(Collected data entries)

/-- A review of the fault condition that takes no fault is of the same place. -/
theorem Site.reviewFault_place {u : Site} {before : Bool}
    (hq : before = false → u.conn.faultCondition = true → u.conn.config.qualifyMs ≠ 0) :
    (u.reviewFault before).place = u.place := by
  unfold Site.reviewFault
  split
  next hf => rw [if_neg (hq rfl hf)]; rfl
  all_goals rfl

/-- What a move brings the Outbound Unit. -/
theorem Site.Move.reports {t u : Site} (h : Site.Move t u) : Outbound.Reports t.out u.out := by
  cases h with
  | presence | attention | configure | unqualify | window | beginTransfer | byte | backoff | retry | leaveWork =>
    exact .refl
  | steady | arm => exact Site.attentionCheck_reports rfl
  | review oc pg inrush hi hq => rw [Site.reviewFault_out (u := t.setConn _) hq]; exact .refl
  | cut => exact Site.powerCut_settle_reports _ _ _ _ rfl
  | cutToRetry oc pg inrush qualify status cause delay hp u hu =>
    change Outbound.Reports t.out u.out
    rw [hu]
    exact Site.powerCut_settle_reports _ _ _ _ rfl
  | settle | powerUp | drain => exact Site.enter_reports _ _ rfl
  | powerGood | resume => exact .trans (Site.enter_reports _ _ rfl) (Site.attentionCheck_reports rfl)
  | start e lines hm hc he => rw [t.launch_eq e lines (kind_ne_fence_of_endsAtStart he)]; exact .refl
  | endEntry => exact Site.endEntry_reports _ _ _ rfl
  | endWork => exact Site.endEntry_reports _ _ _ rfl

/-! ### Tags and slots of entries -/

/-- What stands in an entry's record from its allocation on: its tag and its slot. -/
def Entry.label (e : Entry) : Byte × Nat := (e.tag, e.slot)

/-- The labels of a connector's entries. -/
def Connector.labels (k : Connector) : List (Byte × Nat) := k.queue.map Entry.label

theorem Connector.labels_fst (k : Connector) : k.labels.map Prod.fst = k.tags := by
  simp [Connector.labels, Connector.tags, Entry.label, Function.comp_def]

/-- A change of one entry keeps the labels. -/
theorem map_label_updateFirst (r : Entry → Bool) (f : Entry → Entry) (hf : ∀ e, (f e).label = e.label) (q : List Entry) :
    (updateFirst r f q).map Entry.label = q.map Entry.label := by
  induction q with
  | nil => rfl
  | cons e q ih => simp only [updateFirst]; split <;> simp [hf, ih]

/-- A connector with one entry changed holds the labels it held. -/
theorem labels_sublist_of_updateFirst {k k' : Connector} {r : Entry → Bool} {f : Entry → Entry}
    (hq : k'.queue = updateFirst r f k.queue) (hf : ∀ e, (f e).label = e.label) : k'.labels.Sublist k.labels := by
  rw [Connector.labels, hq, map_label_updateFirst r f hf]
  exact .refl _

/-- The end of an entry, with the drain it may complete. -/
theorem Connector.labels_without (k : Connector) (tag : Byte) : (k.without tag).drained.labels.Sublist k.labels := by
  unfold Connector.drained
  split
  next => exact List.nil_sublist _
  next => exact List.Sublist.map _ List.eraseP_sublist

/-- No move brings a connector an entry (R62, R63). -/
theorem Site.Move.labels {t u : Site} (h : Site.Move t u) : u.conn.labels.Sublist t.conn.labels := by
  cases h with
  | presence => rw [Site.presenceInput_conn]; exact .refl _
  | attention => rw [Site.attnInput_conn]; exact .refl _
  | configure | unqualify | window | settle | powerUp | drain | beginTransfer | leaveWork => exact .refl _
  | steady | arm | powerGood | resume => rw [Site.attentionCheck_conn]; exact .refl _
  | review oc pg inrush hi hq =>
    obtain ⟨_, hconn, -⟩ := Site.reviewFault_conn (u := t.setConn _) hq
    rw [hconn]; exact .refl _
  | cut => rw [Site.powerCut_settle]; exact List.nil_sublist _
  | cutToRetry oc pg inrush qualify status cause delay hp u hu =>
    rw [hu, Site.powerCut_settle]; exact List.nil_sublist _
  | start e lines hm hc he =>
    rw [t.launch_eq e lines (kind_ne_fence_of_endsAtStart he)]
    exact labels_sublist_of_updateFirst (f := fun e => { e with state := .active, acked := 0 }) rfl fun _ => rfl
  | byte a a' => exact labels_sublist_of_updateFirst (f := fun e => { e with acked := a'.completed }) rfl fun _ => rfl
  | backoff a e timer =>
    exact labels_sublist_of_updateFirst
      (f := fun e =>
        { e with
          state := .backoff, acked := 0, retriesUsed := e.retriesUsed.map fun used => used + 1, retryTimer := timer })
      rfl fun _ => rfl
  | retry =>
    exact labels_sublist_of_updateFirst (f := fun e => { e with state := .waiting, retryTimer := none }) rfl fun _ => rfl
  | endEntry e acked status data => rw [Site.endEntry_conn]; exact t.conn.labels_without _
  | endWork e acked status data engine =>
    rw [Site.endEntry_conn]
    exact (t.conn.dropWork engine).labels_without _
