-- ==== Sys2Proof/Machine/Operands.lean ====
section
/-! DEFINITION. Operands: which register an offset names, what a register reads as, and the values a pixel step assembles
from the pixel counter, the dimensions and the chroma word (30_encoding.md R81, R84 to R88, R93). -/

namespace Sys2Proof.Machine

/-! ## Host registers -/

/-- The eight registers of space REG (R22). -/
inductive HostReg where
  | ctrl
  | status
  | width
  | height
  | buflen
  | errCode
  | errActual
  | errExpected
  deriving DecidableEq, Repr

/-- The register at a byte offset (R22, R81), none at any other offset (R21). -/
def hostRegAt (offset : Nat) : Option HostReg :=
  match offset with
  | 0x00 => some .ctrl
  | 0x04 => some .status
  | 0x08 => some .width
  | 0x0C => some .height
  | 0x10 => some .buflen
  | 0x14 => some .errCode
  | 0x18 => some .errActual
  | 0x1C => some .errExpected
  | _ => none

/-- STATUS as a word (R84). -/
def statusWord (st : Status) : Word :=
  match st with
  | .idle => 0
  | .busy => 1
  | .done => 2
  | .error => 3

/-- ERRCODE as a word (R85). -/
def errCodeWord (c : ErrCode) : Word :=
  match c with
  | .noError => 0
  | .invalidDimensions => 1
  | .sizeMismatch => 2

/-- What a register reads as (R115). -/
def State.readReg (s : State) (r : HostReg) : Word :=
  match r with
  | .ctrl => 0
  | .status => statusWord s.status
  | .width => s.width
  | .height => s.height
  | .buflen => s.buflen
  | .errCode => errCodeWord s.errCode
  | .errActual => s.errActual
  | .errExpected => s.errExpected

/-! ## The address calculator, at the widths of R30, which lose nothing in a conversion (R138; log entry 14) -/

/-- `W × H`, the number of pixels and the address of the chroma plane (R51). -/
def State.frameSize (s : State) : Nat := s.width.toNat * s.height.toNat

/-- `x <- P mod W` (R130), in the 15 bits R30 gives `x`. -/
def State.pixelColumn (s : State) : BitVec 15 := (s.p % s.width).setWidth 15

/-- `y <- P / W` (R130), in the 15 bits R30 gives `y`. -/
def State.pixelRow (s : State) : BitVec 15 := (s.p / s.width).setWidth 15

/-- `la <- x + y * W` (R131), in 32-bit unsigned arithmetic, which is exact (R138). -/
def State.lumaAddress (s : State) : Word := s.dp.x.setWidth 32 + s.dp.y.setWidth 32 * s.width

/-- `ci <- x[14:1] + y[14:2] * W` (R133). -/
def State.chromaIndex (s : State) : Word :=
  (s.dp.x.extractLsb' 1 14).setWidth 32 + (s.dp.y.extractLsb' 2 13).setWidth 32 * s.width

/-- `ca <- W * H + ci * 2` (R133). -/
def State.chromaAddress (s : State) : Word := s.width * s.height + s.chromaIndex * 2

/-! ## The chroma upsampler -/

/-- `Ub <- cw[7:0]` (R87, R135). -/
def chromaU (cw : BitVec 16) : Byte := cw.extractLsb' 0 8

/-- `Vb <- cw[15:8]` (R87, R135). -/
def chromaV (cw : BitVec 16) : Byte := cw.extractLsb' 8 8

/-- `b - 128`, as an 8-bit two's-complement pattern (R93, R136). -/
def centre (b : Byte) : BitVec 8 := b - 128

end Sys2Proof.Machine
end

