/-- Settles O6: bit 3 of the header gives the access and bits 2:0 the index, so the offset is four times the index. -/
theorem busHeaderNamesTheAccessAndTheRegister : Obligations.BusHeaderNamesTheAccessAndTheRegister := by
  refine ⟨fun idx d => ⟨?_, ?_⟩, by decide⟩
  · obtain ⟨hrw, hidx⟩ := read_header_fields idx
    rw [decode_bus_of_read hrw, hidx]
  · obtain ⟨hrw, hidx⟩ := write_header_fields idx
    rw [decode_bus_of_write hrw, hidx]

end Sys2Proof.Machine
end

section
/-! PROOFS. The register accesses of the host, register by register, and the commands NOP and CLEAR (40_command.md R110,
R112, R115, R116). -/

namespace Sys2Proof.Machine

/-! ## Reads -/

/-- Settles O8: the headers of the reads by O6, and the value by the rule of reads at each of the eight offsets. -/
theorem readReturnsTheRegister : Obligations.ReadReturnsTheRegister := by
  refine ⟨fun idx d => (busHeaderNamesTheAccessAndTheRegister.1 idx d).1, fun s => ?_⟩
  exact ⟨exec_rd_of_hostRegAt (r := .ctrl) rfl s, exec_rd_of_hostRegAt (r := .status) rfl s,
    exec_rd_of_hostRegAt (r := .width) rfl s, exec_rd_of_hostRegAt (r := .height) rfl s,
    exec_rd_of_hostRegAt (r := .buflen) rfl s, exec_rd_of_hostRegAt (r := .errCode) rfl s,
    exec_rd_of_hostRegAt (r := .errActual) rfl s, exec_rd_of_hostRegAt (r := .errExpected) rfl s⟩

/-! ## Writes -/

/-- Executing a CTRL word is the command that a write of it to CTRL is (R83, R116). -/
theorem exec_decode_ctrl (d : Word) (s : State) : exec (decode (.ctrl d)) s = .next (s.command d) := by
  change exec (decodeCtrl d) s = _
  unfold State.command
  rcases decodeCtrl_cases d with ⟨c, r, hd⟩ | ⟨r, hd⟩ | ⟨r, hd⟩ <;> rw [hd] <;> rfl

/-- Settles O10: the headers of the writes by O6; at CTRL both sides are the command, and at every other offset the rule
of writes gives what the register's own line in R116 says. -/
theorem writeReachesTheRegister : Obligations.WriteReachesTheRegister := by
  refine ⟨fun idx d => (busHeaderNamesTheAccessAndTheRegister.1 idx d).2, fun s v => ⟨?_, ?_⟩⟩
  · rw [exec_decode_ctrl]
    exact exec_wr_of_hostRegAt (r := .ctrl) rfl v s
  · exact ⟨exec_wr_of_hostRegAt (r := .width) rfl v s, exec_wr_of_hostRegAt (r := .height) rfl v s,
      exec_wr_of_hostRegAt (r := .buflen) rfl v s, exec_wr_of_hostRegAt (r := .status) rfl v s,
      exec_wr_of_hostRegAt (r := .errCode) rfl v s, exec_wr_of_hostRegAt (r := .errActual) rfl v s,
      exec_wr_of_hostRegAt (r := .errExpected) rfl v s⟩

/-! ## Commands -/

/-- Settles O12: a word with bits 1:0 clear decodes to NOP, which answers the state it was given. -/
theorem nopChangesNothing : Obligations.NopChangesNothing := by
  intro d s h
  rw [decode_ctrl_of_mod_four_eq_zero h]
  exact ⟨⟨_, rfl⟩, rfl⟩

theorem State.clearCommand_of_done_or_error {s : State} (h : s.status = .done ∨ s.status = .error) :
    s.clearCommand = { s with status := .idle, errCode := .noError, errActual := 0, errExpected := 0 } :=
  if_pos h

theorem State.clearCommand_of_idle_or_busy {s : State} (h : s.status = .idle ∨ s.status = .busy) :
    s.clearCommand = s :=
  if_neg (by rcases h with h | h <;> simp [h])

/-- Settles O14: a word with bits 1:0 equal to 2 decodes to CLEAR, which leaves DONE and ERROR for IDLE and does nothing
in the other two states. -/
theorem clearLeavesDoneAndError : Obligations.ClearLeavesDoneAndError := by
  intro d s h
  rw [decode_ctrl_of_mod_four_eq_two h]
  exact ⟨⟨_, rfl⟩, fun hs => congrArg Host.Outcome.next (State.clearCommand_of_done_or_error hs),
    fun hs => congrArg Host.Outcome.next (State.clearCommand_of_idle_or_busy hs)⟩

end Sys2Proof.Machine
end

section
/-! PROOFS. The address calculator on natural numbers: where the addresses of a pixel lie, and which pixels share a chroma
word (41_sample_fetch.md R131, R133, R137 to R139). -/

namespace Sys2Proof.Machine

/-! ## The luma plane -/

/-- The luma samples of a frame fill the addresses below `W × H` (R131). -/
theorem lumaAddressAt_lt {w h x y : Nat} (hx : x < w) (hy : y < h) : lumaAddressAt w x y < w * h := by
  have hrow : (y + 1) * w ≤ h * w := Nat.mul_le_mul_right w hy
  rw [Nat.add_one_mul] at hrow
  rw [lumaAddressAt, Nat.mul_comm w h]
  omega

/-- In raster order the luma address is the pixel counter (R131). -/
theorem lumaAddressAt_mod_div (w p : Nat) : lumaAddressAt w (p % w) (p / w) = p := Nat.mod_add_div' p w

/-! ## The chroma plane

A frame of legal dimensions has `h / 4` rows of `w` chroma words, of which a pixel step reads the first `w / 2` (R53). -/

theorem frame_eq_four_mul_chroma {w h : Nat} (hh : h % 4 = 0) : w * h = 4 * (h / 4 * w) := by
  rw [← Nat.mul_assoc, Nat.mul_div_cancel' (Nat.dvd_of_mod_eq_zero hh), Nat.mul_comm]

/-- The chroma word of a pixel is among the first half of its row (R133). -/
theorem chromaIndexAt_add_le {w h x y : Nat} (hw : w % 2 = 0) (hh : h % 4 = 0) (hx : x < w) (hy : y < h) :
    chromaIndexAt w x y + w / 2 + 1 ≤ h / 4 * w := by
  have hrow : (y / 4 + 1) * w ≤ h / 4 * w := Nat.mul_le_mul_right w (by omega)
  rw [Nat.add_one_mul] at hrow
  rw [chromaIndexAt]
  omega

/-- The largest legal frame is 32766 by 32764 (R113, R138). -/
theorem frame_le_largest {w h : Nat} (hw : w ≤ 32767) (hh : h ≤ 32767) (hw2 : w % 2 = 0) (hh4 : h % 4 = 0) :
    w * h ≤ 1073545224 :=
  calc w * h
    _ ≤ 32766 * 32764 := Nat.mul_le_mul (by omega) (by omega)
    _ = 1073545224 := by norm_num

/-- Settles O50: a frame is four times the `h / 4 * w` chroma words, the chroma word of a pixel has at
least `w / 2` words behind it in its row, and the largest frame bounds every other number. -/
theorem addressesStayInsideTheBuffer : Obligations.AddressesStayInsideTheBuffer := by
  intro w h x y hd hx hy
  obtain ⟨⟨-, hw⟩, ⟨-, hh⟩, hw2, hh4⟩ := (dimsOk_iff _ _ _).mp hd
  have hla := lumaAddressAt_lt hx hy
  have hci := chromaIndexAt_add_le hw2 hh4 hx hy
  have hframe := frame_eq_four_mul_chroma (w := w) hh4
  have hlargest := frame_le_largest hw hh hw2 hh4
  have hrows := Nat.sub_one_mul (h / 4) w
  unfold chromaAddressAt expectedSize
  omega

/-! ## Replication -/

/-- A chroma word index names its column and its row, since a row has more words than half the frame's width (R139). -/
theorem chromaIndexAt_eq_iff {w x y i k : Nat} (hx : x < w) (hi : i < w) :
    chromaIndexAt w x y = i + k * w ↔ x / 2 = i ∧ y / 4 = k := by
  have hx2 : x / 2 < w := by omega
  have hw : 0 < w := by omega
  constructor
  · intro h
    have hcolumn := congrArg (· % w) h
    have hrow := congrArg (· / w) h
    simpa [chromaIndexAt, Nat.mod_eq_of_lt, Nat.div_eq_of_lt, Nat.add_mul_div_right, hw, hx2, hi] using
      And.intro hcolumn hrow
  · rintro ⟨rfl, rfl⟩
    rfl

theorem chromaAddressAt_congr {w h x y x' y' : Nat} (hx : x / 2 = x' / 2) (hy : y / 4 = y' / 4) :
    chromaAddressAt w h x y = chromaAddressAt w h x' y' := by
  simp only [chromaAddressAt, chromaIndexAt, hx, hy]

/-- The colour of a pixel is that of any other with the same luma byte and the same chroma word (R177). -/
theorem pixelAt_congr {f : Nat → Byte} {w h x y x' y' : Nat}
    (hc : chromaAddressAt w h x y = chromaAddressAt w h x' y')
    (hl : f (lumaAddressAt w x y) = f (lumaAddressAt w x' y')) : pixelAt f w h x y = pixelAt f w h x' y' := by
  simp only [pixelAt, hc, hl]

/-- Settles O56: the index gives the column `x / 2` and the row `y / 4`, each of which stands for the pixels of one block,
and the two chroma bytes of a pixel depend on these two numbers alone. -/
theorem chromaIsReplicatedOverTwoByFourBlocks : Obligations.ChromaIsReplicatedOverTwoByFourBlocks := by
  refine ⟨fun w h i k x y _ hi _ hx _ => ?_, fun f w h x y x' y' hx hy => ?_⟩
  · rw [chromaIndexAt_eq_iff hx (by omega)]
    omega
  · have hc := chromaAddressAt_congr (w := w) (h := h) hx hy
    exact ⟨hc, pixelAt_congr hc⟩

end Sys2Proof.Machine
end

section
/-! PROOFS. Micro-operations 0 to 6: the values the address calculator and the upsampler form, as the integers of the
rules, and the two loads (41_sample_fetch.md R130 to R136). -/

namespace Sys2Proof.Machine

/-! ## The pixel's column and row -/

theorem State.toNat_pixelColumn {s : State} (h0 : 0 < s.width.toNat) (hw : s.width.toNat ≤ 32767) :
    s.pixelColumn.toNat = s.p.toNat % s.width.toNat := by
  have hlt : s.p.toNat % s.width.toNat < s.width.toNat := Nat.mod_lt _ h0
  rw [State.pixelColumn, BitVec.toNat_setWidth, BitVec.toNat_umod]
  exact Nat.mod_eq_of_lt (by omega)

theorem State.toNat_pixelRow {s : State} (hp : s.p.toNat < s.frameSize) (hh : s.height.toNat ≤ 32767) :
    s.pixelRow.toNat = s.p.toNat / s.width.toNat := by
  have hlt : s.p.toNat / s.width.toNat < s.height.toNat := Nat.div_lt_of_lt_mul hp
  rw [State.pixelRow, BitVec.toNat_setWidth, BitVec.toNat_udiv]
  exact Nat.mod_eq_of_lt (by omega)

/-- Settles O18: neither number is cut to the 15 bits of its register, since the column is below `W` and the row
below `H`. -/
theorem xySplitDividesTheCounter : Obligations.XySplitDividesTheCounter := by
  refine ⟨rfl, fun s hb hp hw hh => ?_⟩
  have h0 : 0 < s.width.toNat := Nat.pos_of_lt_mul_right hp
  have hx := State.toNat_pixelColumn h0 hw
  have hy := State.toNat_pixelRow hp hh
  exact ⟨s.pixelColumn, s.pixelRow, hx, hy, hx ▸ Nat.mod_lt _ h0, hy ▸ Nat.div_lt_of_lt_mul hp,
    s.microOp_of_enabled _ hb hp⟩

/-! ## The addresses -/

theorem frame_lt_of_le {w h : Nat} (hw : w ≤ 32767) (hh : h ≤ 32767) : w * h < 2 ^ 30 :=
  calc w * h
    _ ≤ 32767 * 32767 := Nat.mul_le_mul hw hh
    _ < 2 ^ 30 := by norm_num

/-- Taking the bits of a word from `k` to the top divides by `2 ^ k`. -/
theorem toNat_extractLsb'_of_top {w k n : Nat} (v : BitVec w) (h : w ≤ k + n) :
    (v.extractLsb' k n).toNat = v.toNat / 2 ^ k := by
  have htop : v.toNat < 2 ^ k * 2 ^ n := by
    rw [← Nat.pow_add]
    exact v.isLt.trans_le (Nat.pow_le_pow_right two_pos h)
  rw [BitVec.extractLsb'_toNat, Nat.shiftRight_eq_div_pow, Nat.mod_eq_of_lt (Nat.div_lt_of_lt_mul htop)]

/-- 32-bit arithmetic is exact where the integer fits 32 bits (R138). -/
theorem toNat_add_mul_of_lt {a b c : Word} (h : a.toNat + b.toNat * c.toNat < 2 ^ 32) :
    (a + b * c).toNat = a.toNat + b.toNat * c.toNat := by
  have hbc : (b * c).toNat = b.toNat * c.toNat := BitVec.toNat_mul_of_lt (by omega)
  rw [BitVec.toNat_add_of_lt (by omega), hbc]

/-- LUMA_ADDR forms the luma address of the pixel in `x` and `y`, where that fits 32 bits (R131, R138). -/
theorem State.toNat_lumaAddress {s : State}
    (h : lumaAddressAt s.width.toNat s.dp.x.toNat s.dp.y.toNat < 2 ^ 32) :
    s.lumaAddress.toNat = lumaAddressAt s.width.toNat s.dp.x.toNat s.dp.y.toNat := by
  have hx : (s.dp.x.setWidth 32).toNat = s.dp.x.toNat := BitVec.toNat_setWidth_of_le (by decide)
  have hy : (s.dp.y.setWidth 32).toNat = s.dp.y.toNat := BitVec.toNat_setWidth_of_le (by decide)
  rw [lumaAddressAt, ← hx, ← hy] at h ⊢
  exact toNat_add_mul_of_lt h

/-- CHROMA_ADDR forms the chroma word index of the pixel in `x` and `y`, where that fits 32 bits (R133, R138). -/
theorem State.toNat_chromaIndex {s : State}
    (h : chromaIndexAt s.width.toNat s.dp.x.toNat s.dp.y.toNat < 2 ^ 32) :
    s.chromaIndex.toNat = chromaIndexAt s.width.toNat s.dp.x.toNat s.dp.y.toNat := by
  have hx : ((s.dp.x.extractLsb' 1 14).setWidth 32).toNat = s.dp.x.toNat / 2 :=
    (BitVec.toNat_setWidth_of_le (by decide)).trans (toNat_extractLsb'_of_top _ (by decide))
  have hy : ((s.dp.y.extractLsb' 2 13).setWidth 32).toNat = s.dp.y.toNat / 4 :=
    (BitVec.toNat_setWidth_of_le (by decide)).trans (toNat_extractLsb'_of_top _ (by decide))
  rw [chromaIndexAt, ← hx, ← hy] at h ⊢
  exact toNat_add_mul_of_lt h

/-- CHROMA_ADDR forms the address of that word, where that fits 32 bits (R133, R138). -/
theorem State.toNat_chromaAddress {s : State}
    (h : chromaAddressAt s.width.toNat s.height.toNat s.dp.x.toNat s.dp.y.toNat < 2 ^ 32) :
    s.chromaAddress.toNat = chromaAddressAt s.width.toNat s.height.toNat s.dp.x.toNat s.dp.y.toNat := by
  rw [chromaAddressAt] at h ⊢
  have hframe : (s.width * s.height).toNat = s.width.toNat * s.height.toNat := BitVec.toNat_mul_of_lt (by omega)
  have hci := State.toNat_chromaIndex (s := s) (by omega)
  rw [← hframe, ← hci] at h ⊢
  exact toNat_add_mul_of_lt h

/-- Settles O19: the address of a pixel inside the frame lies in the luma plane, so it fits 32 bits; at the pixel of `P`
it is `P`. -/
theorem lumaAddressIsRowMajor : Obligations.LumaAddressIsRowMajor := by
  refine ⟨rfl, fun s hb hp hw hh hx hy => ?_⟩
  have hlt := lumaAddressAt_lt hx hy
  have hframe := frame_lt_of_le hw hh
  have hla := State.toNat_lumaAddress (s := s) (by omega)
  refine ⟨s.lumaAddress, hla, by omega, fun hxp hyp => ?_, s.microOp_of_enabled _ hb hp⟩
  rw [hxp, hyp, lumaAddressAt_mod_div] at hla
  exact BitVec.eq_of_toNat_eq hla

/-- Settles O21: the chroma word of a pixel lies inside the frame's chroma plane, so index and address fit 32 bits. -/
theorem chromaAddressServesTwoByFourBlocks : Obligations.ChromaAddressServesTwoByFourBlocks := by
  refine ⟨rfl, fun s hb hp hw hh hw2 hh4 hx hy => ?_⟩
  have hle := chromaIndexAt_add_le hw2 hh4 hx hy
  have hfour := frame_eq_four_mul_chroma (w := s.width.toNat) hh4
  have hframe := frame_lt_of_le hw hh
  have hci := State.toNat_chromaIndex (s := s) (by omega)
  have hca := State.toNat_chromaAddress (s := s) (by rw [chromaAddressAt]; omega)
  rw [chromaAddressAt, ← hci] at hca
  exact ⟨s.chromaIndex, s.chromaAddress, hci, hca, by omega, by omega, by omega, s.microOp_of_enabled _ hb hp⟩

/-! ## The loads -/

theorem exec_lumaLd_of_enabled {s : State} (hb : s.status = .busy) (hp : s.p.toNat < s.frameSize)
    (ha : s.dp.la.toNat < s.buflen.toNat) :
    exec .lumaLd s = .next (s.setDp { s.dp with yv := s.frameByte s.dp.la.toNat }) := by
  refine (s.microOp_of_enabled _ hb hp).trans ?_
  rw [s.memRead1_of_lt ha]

> [Problem requirements] Working from the records above, tally the lines that contain "headers" and give only the total.

> [Answer box] 2